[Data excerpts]

-- ==== Sys2Proof/Syntax.lean ====
section
/-! DEFINITION. The instructions and events of the KM8: one constructor per row of spec/opcode_table.json. The first 181
are instruction words (02 R40–R47); their first operand `w` is the stall count (R29). The other 123 are the table's steps
that have no encoding: hardware steps, host accesses, messages of other chips, firmware steps. Their operands name which
agent moves, or carry what arrives from outside the module. -/

namespace Sys2Proof

/-- The five engines of a core (01 R9). -/
inductive Engine where
  | C | A | V | M | K
  deriving DecidableEq, Repr

/-- A context bank: module core number and slot (`true` is slot 1) (01 R27). -/
structure BankId where
  core : Nat
  slot : Bool
  deriving DecidableEq, Repr

/-- A 5-bit scalar register number (02 R34). -/
abbrev Reg := BitVec 5

/-- A 6-bit operand specifier (02 R37). -/
abbrev Spec := BitVec 6

/-- Names one match of a collective: context, GROUP, PEERS and match index (12 R278). -/
structure CollId where
  ctx   : Nat
  group : Nat
  peers : BitVec 64
  k     : Nat
  deriving DecidableEq, Repr

/-- The digest a NOTICE carries (12 R278, R280): TYPE, OPR, FMT, MODE and the element count C. -/
structure Digest where
  typ  : Nat
  opr  : Nat
  fmt  : Nat
  mode : Nat
  c    : Nat
  deriving DecidableEq, Repr

/-- A ticket (12 R282): issue tick, anchor chip id, anchor sequence. -/
structure TicketNo where
  tau   : Nat
  chip  : Nat
  seqNo : Nat
  deriving DecidableEq, Repr

/-- The escapement messages of 12 R280 as they reach this chip. -/
structure NoticeMsg where
  id     : CollId
  digest : Digest
  rank   : Nat
  deriving DecidableEq, Repr

structure TicketMsg where
  id : CollId
  no : TicketNo
  deriving DecidableEq, Repr

structure AbortMsg where
  id     : CollId
  reason : BitVec 8
  deriving DecidableEq, Repr

/-- What the other members bring to a started collective: by member rank, the bytes of its elements in linear-index order
(12 R276, R286); and for each reduction slot the order in which contributions reached the anchor (R288). -/
structure Contributions where
  parts : List (Nat × List Byte)
  order : List (List Nat)
  deriving DecidableEq, Repr

/-- A bind request of a queue on another chip (18 R311, 19 R322) for a queue of unit `unit` of launch `launch` here, or, with
`unbind`, the end of such a binding: the sender's chip, and the number its binding has there. -/
structure RemoteBind where
  chip   : Nat
  id     : Nat
  launch : Nat
  unit   : Nat
  unbind : Bool
  deriving DecidableEq, Repr

/-- What a bind step acts on: a queue of the bank, or with `ext` the queue that another chip asks for. -/
structure BindStep where
  q   : BitVec 4
  ext : Option RemoteBind
  deriving DecidableEq, Repr

/-- How the messages of the 1588 clock travel (24 R391). -/
inductive PtpTransport where
  | udp4 | udp6 | ieee8023
  deriving DecidableEq, Repr

/-- The settings of the 1588 clock of the management port (24 R391). -/
structure PtpPort where
  transport   : PtpTransport
  domain      : Nat
  oneStep     : Bool
  twoStep     : Bool
  logSync     : Int
  logMinDelay : Int
  deriving DecidableEq, Repr

/-- The defaults of R391. -/
def PtpPort.default : PtpPort := ⟨.udp4, 0, true, true, -4, -4⟩

/-- The domain that a chip joins (12 R270–R272, R283): the hops to each other chip, the largest route between two chips, and the settings of its
1588 clock (24 R391). -/
structure DomainMap where
  members : List (Nat × Nat)
  route   : Nat
  port    : PtpPort
  deriving DecidableEq, Repr

/-- What a port reports (12 R272): a retry, or with `late` a class-0 flit that waited beyond the reserved share. -/
structure PortReport where
  port : Nat
  late : Bool
  deriving DecidableEq, Repr

/-- How a read of a line at its channel ends (22 R377), with what the parity and mirror sources answer (R378). -/
inductive EccOutcome where
  | clean
  | corrected
  | uncorrectable (parityOk : Bool) (mirrorOk : Bool)
  deriving DecidableEq, Repr

/-- Parts that enter power states (24 R387). -/
inductive PowerPart where
  | strip (die : Nat) (pos : Nat)
  | die (d : Nat)
  | module
  deriving DecidableEq, Repr

/-- What the boot ROM finds in a staged image (24 R393). -/
structure FirmwareCheck where
  keyHash     : BitVec 512
  version     : Nat
  signatureOk : Bool
  eraseFlag   : Bool
  deriving DecidableEq, Repr

/-- Which part of a margin re-plan changes a strip (24 R390). -/
inductive ReplanAction where
  | raiseVoltage
  | lowerClock
  | markUnusable
  deriving DecidableEq, Repr
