/-- How a word waits that could not issue even without the stall checker, if it does: one whose first try has an effect does not. -/
def stillWaits (s : State) (f : State → Res State) : Option (Res State) :=
  match f (s.modMe (fun x => { x with stallctl := x.stallctl &&& ~~~ 1#64 })) with
  | .error (.block k v) => some (.error (.block k v))
  | .error (.interlock onA) => some (.error (.interlock onA))
  | .error _ => none
  | .ok t =>
    if t.me.issued = s.me.issued ∧ t.me.nextIssue = s.me.nextIssue ∧ t = s.modMe (fun _ => t.me) then
      some (.ok (t.modMe (fun x => { x with stallctl := s.me.stallctl })))
    else none

/-- How a word's meaning ends. The stall checker runs when the word issues (17 R299): while it waits for anything else, it does not trap. -/
def outcomeOf (s : State) (f : State → Res State) : Res State :=
  match f s with
  | .error (.trap tr) => if tr.cause = .undersizedStall then (stillWaits s f).getD (.error (.trap tr)) else .error (.trap tr)
  | r => r

/-- A word's meaning over the state in which its own due results have taken effect (17 R293). -/
def run (s : State) (f : State → Res State) : Out :=
  let s := settle s s.cur.bank s.cur.engine
  .next (conclude s (outcomeOf s f))

/-- The meaning of a word that acts at its first try and may then wait: it issues at that try, so the stall checker runs there (17 R299). -/
def runNow (s : State) (f : State → Res State) : Out :=
  let s := settle s s.cur.bank s.cur.engine
  .next (conclude s (f s))

/-! ### Completion of issued work (01 R19; 17 R293) -/

/-- Whether every word a stream has issued has completed. -/
def Bank.completed (b : Bank) (e : Engine) : Bool :=
  (b.stream e).pend.isEmpty && (match e with
    | .A => b.mem.reqs.isEmpty && b.mem.returns.isEmpty && b.moves.isEmpty
    | .M => b.mEng.nest.isNone && b.mEng.backs.isEmpty && b.mEng.loads.isEmpty
    | .K => b.kEng.op.isNone
    | _ => true)

/-- A stream that waits for its earlier words waits for A's work alone: it is A, and no fixed-latency result is on its way. -/
def Bank.waitsOnA (b : Bank) (e : Engine) : Bool := e == .A && b.a.pend.isEmpty

/-- Whether a stream stands between two repetitions of a word, which a trap has not interrupted (10 R244; log entry 60). -/
def Bank.midWord (b : Bank) (e : Engine) : Bool := (b.stream e).lrep != 0 && (b.stream e).status == .running

/-- What the bank has issued so far. -/
def Bank.markOf (b : Bank) (es : List Engine) : Mark :=
  ⟨es.foldl (fun m e => (b.stream e).pend.foldl (fun m p => max m p.cyc) m) 0, b.mem.seq, b.opSeq,
    (es.filter b.midWord).map (fun e => (e, (b.stream e).issued)), none⟩

/-- A mark as time goes on: once the last repetition of a word that stood between two has issued, the results of that one count too (04 R109;
17 R293). -/
def Bank.carryMark (b : Bank) (m : Mark) : Mark :=
  let mid := fun (x : Engine × W64) => (b.stream x.1).lrep != 0 && (b.stream x.1).issued == x.2
  { m with
    mid := m.mid.filter mid
    ready := (m.mid.filter (fun x => !mid x)).foldl (fun t x => (b.stream x.1).pend.foldl (fun t p => max t p.cyc) t) m.ready }

/-- Whether everything a stream had issued by a mark has completed. -/
def Bank.doneBefore (b : Bank) (cycle : Nat) (m : Mark) (e : Engine) : Bool :=
  decide (m.ready ≤ cycle) && !(m.mid.any (fun x => x.1 == e && b.midWord e && (b.stream e).issued == x.2)) && (match e with
    | .A => !(b.mem.reqs.any (fun r => decide (r.seq < m.mark))) &&
        !(b.mem.returns.any (fun r => decide (r.req.seq < m.mark))) && !(b.moves.any (fun x => decide (x.id < m.ops)))
    | .M => !(b.mEng.nest.any (fun x => decide (x.id < m.ops))) && !(b.mEng.backs.any (fun x => decide (x.id < m.ops))) &&
        !(b.mEng.loads.any (fun x => decide (x.id < m.ops)))
    | .K => !(b.kEng.op.any (fun x => decide (x.id < m.ops)))
    | _ => true)

/-- The tiles that issued and unfinished words of a stream name (01 R16). -/
def Bank.namedBy (b : Bank) (e : Engine) : List Nat :=
  let x := b.stream e
  (x.pend.map (·.tiles)).flatten ++ (if b.midWord e then x.names else []) ++ (match e with
    | .A => b.moves.map (·.tile)
    | .M => (match b.mEng.nest with | some n => n.cTile :: (match operandOf n.aSpec with | .tile t => [t] | _ => []) | none => []) ++ b.mEng.backs.map (·.tile) ++
        b.mEng.loads.map (·.tile)
    | .K => (match b.kEng.op with | some o => o.tiles | none => [])
    | _ => [])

### ACTIVITY
Please return only the lines above, starting at the line that has "its way. -/" and ending at the line that has "(es.filter b.midWord).map (fun", keeping both and leaving each one unchanged.

### RESULT
/-- A stream that waits for its earlier words waits for A's work alone: it is A, and no fixed-latency result is on its way. -/
def Bank.waitsOnA (b : Bank) (e : Engine) : Bool := e == .A && b.a.pend.isEmpty

/-- Whether a stream stands between two repetitions of a word, which a trap has not interrupted (10 R244; log entry 60). -/
def Bank.midWord (b : Bank) (e : Engine) : Bool := (b.stream e).lrep != 0 && (b.stream e).status == .running

/-- What the bank has issued so far. -/
def Bank.markOf (b : Bank) (es : List Engine) : Mark :=
  ⟨es.foldl (fun m e => (b.stream e).pend.foldl (fun m p => max m p.cyc) m) 0, b.mem.seq, b.opSeq,
    (es.filter b.midWord).map (fun e => (e, (b.stream e).issued)), none⟩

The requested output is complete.